Lets remove the resistor and see what happens. We now have a series circuit consisting of a battery, ammeter #1, bulb, and ammeter #2. Let's assume our power supply is adjusted correctly so as NOT to damage the light bulb. WRT the current, nothing changes. Since this is a series circuit the current is the same in both ammeters. Actually we can generalize this statement and state that "current is the same at every point in a series circuit."

For voltage you could:

1) disconnect the light bulb

2) measure the voltage of the power supply (will be whatever you set it to)

3) measure the voltage on the light bulb (will be zero)

4) connect the light bulb to the power supply and measure the voltage (will be whatever you set it to). The power supply and the bulb now have the same voltage.

We can now make a statement about the power supply and bulb forming a loop. The power supply is the “source” (like a pump) that increases the electrical potential energy and the bulb is a “sink.” It reduces the electric potential energy. For good measure describe how the law of conservation of energy fits into this picture.
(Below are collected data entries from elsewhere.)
/-! ## PM_SOLVE outside its domain: `solveOutside` -/

@[simp] theorem solveOutside_cmd (l : List Leaf) : (s.solveOutside l).cmd = s.cmd := rfl
@[simp] theorem solveOutside_argLen (l : List Leaf) : (s.solveOutside l).argLen = s.argLen := rfl
@[simp] theorem solveOutside_args (l : List Leaf) : (s.solveOutside l).args = s.args := rfl
@[simp] theorem solveOutside_status (l : List Leaf) : (s.solveOutside l).status = s.status := rfl
@[simp] theorem solveOutside_err (l : List Leaf) : (s.solveOutside l).err = s.err := rfl
@[simp] theorem solveOutside_dlen (l : List Leaf) : (s.solveOutside l).dlen = s.dlen := rfl
@[simp] theorem solveOutside_xsel (l : List Leaf) : (s.solveOutside l).xsel = s.xsel := rfl
@[simp] theorem solveOutside_src (l : List Leaf) : (s.solveOutside l).src = s.src := rfl
@[simp] theorem solveOutside_dst (l : List Leaf) : (s.solveOutside l).dst = s.dst := rfl
@[simp] theorem solveOutside_dpos (l : List Leaf) : (s.solveOutside l).dpos = s.dpos := rfl
@[simp] theorem solveOutside_xbuf (l : List Leaf) : (s.solveOutside l).xbuf = s.xbuf := rfl
@[simp] theorem solveOutside_cand0 (l : List Leaf) : (s.solveOutside l).cand0 = s.cand0 := rfl
@[simp] theorem solveOutside_cand1 (l : List Leaf) : (s.solveOutside l).cand1 = s.cand1 := rfl
@[simp] theorem solveOutside_freq (l : List Leaf) : (s.solveOutside l).freq = s.freq := rfl
@[simp] theorem solveOutside_len (l : List Leaf) : (s.solveOutside l).len = Config.unstatedLengths (l.map fun l => (l.weight, l.run)) := rfl
@[simp] theorem solveOutside_code (l : List Leaf) : (s.solveOutside l).code = s.code := rfl
@[simp] theorem solveOutside_best (l : List Leaf) : (s.solveOutside l).best = s.best := rfl
@[simp] theorem solveOutside_bestEst (l : List Leaf) : (s.solveOutside l).bestEst = s.bestEst := rfl
@[simp] theorem solveOutside_est (l : List Leaf) : (s.solveOutside l).est = s.est := rfl
@[simp] theorem solveOutside_rleSrc (l : List Leaf) : (s.solveOutside l).rleSrc = s.rleSrc := rfl
@[simp] theorem solveOutside_curRun (l : List Leaf) : (s.solveOutside l).curRun = s.curRun := rfl
@[simp] theorem solveOutside_qual (l : List Leaf) : (s.solveOutside l).qual = s.qual := rfl
@[simp] theorem solveOutside_trialSize (l : List Leaf) : (s.solveOutside l).trialSize = s.trialSize := rfl
@[simp] theorem solveOutside_forest (l : List Leaf) : (s.solveOutside l).forest = { coins := [], pkgs := [] } := rfl
@[simp] theorem solveOutside_lane (l : List Leaf) : (s.solveOutside l).lane = s.lane := rfl
@[simp] theorem solveOutside_lpos (l : List Leaf) : (s.solveOutside l).lpos = s.lpos := rfl
@[simp] theorem solveOutside_trie (l : List Leaf) : (s.solveOutside l).trie = s.trie := rfl
@[simp] theorem solveOutside_tcur (l : List Leaf) : (s.solveOutside l).tcur = s.tcur := rfl
@[simp] theorem solveOutside_ctx (l : List Leaf) : (s.solveOutside l).ctx = s.ctx := rfl
@[simp] theorem solveOutside_xflag (l : List Leaf) : (s.solveOutside l).xflag = s.xflag := rfl
@[simp] theorem solveOutside_tiles (l : List Leaf) : (s.solveOutside l).tiles = s.tiles := rfl
@[simp] theorem solveOutside_sp (l : List Leaf) : (s.solveOutside l).sp = s.sp := rfl
@[simp] theorem solveOutside_brCur (l : List Leaf) : (s.solveOutside l).brCur = s.brCur := rfl
@[simp] theorem solveOutside_brLeft (l : List Leaf) : (s.solveOutside l).brLeft = s.brLeft := rfl
@[simp] theorem solveOutside_bwAcc (l : List Leaf) : (s.solveOutside l).bwAcc = s.bwAcc := rfl
@[simp] theorem solveOutside_bwBits (l : List Leaf) : (s.solveOutside l).bwBits = s.bwBits := rfl
@[simp] theorem solveOutside_hold (l : List Leaf) : (s.solveOutside l).hold = s.hold := rfl
@[simp] theorem solveOutside_outcnt (l : List Leaf) : (s.solveOutside l).outcnt = s.outcnt := rfl
@[simp] theorem solveOutside_lastNib (l : List Leaf) : (s.solveOutside l).lastNib = s.lastNib := rfl
@[simp] theorem solveOutside_runs (l : List Leaf) : (s.solveOutside l).runs = s.runs := rfl
@[simp] theorem solveOutside_phase (l : List Leaf) : (s.solveOutside l).phase = s.phase := rfl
And yes, you could continue for the remainder of the lab to determine if the light bulb was nonohmic. Just measure the voltage across and the current through the light bulb as the power supply is varied. Plot the results and make your determination...

Please take a few minutes to look up Kirchoff’s Current Law (KCL) and Kirchoff’s Voltage Law (KVL) as these are really what we are talking about.

Keep up the good work!

Regards,

APD